'''

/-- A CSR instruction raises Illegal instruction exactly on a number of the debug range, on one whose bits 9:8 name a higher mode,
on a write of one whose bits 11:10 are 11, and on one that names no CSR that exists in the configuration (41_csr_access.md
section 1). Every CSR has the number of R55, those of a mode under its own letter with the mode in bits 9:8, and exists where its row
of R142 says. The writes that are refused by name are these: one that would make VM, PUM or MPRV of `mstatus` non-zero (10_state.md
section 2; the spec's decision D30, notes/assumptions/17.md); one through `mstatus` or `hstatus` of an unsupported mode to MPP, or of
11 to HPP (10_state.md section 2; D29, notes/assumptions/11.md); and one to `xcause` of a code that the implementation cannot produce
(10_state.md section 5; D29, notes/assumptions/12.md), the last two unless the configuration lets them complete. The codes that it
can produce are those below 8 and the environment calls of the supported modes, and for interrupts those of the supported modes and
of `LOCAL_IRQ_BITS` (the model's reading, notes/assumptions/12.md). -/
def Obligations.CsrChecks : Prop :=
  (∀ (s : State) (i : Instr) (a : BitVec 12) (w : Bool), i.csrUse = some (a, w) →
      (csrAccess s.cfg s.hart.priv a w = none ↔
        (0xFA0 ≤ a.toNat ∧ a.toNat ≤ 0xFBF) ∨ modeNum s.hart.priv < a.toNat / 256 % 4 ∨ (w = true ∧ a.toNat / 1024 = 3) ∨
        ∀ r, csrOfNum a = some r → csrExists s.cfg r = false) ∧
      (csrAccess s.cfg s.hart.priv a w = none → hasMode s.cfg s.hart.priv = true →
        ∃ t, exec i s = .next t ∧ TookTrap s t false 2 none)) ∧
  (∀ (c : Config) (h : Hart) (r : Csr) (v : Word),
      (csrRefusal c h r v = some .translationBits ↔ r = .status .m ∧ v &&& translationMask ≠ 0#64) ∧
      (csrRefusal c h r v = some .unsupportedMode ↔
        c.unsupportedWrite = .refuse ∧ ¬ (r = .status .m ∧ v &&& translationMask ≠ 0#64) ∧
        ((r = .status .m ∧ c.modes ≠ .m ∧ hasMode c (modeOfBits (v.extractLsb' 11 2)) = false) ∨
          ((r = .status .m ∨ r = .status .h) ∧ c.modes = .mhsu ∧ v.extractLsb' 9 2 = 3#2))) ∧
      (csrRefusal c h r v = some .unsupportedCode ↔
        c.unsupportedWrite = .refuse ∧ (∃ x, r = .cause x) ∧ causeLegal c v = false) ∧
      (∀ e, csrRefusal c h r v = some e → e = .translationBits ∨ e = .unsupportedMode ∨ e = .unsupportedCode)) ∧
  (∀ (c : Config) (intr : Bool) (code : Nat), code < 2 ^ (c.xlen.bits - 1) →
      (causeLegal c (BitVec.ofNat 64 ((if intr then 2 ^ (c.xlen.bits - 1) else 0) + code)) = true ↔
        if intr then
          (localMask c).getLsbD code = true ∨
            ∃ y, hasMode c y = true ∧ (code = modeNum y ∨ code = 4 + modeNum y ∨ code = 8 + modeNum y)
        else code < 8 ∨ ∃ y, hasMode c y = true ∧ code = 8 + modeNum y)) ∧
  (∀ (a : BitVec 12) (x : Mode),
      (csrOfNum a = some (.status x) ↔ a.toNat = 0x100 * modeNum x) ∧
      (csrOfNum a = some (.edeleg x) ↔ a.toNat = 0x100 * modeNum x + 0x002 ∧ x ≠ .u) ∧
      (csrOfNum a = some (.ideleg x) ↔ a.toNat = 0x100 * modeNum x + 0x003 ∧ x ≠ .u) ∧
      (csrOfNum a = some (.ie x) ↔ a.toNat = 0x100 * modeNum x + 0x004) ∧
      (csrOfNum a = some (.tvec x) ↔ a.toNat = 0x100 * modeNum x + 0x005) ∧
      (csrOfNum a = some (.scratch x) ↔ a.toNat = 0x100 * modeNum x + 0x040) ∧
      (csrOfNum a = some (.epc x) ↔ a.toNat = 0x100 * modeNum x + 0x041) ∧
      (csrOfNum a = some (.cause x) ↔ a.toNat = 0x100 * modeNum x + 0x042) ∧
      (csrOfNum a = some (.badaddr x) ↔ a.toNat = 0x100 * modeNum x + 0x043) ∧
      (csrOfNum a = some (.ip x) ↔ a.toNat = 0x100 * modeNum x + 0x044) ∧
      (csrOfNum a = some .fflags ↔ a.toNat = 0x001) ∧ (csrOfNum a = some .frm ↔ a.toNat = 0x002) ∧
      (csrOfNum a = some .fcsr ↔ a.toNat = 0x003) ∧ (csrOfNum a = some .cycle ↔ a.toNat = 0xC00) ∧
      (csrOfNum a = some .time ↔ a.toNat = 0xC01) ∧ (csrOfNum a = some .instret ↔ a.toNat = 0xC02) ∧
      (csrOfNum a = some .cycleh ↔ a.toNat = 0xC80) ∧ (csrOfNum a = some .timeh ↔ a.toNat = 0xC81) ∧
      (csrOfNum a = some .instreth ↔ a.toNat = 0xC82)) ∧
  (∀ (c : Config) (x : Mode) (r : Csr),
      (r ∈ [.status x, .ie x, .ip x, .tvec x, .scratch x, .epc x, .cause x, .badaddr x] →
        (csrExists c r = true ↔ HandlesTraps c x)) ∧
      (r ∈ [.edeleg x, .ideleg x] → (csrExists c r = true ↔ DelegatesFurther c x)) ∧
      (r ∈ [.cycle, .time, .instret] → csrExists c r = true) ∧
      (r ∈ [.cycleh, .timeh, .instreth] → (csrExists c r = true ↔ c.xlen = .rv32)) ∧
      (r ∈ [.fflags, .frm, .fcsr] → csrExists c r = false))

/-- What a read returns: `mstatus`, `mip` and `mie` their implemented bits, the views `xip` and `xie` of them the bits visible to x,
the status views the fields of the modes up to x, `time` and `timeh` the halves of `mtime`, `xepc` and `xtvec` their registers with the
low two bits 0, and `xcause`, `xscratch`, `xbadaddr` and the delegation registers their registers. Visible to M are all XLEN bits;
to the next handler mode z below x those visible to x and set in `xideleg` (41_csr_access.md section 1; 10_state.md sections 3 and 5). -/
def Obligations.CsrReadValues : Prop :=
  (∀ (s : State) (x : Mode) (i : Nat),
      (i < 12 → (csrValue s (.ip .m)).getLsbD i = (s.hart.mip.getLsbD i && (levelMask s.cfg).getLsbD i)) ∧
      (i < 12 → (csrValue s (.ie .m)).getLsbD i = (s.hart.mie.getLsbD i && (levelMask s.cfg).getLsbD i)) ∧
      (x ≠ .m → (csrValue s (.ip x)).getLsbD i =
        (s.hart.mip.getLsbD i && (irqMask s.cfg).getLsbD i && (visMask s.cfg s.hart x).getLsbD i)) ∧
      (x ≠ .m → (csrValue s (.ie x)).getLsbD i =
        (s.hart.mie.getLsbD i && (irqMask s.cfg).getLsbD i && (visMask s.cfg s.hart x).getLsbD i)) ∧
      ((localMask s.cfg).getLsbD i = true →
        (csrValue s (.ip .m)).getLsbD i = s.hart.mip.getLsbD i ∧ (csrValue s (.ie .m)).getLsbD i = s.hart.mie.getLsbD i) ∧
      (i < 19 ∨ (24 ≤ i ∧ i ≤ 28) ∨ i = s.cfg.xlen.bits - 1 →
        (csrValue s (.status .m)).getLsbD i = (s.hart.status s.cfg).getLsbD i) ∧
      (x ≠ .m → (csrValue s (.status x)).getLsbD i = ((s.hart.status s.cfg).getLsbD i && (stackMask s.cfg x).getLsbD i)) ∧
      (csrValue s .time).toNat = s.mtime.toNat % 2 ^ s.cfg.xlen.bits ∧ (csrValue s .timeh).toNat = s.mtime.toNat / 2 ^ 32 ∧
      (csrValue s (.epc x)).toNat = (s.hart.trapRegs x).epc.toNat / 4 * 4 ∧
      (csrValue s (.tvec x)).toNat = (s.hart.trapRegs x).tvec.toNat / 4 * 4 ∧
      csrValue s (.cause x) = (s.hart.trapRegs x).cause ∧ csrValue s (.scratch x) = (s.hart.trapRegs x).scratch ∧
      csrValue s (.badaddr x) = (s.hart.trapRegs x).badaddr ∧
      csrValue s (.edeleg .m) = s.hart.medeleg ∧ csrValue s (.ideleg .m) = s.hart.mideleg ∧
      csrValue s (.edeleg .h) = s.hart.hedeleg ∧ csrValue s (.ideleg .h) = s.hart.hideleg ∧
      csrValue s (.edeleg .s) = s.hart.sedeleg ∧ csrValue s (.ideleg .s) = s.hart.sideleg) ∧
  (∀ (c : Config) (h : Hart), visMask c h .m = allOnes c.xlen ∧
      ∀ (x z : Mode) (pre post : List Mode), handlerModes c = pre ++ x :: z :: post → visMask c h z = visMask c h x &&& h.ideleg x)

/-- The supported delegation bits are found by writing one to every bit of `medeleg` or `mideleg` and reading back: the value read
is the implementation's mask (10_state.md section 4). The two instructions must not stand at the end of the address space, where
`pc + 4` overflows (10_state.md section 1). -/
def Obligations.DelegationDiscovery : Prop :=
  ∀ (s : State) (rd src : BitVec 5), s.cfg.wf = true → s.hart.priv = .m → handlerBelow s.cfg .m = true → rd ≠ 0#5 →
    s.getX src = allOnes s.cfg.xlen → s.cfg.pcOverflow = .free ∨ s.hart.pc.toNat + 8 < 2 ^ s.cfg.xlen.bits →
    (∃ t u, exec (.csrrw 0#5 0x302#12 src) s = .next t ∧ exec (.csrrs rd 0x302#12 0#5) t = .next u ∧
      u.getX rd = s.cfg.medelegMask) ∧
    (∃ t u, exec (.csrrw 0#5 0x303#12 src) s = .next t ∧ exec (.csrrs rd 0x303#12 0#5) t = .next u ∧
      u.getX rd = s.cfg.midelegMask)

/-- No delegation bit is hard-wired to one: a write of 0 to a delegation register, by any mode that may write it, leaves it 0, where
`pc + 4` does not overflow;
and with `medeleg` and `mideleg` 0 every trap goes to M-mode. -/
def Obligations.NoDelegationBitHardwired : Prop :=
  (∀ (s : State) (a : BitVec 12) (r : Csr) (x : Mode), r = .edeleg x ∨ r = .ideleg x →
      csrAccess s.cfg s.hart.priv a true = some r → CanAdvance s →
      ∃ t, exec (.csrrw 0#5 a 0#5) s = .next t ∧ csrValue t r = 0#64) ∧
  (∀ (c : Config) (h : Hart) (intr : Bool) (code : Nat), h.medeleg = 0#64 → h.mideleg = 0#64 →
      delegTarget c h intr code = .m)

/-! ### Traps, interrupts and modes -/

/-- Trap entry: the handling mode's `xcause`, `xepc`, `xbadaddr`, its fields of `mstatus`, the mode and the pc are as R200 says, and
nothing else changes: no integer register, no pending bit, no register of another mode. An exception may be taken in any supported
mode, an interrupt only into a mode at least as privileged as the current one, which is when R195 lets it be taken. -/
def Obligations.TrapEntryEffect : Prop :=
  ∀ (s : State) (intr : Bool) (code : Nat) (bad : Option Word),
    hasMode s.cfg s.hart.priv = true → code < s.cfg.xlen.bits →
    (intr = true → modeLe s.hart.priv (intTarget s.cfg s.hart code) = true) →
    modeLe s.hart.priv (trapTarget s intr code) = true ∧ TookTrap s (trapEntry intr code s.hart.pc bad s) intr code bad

'''

Task description: Only lines of the data holding the word "getX" go in the answer. Please copy each of them.

Exercise response:
    s.getX src = allOnes s.cfg.xlen → s.cfg.pcOverflow = .free ∨ s.hart.pc.toNat + 8 < 2 ^ s.cfg.xlen.bits →
      u.getX rd = s.cfg.medelegMask) ∧
      u.getX rd = s.cfg.midelegMask)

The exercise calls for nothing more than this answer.